Read the data, and whenever a line holds the word "threadOf", report that line.

[Stored dataset items]
══════════

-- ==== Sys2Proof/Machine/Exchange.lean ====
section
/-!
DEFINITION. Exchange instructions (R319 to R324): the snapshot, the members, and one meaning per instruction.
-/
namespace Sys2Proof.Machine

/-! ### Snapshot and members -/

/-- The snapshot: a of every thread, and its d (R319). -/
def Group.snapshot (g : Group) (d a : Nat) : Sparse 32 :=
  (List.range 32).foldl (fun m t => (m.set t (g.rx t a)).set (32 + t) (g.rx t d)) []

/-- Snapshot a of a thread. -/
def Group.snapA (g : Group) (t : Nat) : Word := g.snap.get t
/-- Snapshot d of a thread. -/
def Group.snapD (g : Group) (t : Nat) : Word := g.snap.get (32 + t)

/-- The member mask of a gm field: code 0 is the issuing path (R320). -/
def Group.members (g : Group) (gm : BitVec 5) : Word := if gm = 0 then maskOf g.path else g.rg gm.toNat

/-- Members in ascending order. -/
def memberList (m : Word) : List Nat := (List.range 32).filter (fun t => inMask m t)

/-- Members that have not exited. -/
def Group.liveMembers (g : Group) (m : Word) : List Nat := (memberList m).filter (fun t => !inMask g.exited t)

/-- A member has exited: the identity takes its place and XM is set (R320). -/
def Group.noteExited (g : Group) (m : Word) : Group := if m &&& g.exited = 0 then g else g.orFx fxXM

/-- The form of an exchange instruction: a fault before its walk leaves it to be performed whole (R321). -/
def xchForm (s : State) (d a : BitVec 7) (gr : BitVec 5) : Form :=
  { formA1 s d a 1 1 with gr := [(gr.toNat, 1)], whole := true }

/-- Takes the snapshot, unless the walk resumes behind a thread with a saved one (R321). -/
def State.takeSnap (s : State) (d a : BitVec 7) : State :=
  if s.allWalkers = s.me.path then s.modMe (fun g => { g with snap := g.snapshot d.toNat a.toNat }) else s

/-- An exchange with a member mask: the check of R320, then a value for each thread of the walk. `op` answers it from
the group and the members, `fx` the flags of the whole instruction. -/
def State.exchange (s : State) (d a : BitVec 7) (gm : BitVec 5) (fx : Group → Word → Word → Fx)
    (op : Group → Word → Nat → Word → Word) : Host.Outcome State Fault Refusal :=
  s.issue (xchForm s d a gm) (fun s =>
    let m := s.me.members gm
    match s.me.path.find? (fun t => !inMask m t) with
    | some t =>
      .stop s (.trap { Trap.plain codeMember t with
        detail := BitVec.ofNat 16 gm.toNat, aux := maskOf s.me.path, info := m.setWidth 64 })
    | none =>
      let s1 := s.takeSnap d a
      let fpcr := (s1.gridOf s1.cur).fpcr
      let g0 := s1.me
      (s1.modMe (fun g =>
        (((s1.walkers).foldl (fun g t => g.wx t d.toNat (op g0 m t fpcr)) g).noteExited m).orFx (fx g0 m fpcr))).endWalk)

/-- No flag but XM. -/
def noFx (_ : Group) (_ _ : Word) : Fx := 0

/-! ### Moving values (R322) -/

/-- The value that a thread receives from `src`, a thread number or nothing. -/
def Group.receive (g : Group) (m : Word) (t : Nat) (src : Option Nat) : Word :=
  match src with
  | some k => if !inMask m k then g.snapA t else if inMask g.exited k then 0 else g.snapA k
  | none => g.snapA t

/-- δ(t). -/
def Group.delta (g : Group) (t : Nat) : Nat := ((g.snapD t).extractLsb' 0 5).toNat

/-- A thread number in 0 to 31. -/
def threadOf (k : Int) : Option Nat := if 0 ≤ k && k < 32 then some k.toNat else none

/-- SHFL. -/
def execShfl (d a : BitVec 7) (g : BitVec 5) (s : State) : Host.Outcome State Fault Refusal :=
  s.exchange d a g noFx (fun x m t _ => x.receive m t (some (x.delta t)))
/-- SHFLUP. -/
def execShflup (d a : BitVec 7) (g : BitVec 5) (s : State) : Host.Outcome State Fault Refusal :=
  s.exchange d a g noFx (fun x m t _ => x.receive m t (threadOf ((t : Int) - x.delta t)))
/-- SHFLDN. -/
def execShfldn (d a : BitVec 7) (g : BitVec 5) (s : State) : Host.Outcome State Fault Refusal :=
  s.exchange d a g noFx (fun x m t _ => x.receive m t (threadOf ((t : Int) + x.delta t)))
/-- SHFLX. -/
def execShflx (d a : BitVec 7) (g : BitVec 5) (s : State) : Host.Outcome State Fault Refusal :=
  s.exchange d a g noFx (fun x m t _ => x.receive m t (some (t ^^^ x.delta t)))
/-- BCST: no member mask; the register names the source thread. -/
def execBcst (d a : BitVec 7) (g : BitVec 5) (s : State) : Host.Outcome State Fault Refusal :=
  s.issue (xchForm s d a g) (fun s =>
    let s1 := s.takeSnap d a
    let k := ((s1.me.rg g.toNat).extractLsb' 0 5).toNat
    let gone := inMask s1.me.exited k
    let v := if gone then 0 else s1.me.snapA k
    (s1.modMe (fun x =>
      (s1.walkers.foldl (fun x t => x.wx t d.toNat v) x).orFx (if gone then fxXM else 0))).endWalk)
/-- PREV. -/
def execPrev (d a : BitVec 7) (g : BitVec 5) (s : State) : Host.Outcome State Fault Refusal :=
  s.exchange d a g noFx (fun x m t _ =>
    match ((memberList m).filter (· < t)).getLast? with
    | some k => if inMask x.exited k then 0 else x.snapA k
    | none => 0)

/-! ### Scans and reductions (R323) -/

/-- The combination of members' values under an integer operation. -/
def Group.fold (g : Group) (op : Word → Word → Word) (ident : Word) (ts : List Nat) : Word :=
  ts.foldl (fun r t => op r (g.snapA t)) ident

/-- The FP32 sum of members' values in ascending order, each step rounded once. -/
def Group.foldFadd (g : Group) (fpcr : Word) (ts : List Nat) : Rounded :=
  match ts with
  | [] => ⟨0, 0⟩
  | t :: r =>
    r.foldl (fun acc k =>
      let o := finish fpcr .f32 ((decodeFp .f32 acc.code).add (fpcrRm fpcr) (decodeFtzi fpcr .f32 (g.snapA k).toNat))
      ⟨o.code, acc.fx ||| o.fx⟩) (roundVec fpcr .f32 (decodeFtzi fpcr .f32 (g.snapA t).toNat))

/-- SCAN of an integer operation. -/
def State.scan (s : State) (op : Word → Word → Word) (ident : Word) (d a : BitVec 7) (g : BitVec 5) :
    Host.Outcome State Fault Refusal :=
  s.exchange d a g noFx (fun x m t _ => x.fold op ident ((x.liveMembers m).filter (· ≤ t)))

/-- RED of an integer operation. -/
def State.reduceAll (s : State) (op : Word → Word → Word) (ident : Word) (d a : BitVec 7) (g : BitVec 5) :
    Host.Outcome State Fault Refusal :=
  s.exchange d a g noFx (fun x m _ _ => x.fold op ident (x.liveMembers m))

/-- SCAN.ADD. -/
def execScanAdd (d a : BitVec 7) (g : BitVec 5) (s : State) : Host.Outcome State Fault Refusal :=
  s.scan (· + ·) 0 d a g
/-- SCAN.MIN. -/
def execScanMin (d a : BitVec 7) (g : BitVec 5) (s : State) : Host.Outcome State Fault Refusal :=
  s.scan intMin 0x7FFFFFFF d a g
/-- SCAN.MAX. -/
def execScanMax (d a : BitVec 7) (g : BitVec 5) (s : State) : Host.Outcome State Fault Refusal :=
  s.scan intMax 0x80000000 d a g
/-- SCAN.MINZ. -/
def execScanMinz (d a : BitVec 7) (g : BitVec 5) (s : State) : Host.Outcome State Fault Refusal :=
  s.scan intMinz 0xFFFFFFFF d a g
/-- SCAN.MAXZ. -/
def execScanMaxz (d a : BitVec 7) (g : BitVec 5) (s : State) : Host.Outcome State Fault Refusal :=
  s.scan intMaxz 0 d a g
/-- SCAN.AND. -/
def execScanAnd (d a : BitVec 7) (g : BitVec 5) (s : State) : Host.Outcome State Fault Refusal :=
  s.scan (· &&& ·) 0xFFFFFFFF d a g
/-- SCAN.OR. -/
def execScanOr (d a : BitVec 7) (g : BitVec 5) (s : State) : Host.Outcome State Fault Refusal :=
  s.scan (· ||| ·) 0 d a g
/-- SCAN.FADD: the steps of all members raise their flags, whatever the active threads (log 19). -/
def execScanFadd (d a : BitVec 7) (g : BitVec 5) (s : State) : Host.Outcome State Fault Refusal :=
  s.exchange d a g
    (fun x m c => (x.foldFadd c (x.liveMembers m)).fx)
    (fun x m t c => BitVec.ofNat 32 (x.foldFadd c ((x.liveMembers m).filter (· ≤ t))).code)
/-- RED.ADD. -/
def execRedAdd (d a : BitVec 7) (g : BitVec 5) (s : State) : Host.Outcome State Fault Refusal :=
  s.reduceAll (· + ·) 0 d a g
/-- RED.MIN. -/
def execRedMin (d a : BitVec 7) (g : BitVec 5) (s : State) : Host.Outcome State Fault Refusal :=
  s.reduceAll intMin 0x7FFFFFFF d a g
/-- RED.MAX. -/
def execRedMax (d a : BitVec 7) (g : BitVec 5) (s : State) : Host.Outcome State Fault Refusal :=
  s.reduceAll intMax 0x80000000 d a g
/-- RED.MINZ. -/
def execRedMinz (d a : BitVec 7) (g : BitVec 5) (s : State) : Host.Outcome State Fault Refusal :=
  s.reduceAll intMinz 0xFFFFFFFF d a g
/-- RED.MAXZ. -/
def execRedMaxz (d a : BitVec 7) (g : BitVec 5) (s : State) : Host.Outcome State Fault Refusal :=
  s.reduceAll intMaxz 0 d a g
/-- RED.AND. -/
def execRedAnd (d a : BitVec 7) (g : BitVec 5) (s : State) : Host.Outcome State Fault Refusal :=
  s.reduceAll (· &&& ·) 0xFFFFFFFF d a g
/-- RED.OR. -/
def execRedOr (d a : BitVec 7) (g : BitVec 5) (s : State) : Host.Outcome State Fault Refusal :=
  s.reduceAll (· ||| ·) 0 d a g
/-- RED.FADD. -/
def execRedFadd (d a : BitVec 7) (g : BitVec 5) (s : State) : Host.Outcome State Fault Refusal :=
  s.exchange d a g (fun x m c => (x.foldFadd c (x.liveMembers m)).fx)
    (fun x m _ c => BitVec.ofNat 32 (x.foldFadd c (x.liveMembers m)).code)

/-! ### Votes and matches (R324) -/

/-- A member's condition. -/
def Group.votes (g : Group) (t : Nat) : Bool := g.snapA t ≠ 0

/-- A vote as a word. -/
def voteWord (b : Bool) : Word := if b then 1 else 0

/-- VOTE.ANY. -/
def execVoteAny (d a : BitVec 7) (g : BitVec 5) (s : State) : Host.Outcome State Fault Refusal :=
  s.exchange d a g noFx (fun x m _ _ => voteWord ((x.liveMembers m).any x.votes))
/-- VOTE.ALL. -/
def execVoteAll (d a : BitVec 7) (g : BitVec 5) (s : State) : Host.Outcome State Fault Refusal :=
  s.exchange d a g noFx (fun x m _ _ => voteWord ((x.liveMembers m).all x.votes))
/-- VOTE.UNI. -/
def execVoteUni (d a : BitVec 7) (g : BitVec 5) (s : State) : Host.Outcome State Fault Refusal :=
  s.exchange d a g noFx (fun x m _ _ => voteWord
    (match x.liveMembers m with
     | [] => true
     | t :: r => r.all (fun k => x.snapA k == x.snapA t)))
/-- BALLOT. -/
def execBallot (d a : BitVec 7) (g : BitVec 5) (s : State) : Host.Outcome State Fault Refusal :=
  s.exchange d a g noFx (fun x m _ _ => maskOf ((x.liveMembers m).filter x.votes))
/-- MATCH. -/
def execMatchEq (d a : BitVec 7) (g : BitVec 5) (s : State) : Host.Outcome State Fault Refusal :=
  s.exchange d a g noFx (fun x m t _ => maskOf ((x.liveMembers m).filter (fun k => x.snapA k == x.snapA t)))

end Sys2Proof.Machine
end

══════════

■ **Your response**:
def threadOf (k : Int) : Option Nat := if 0 ≤ k && k < 32 then some k.toNat else none
  s.exchange d a g noFx (fun x m t _ => x.receive m t (threadOf ((t : Int) - x.delta t)))
  s.exchange d a g noFx (fun x m t _ => x.receive m t (threadOf ((t : Int) + x.delta t)))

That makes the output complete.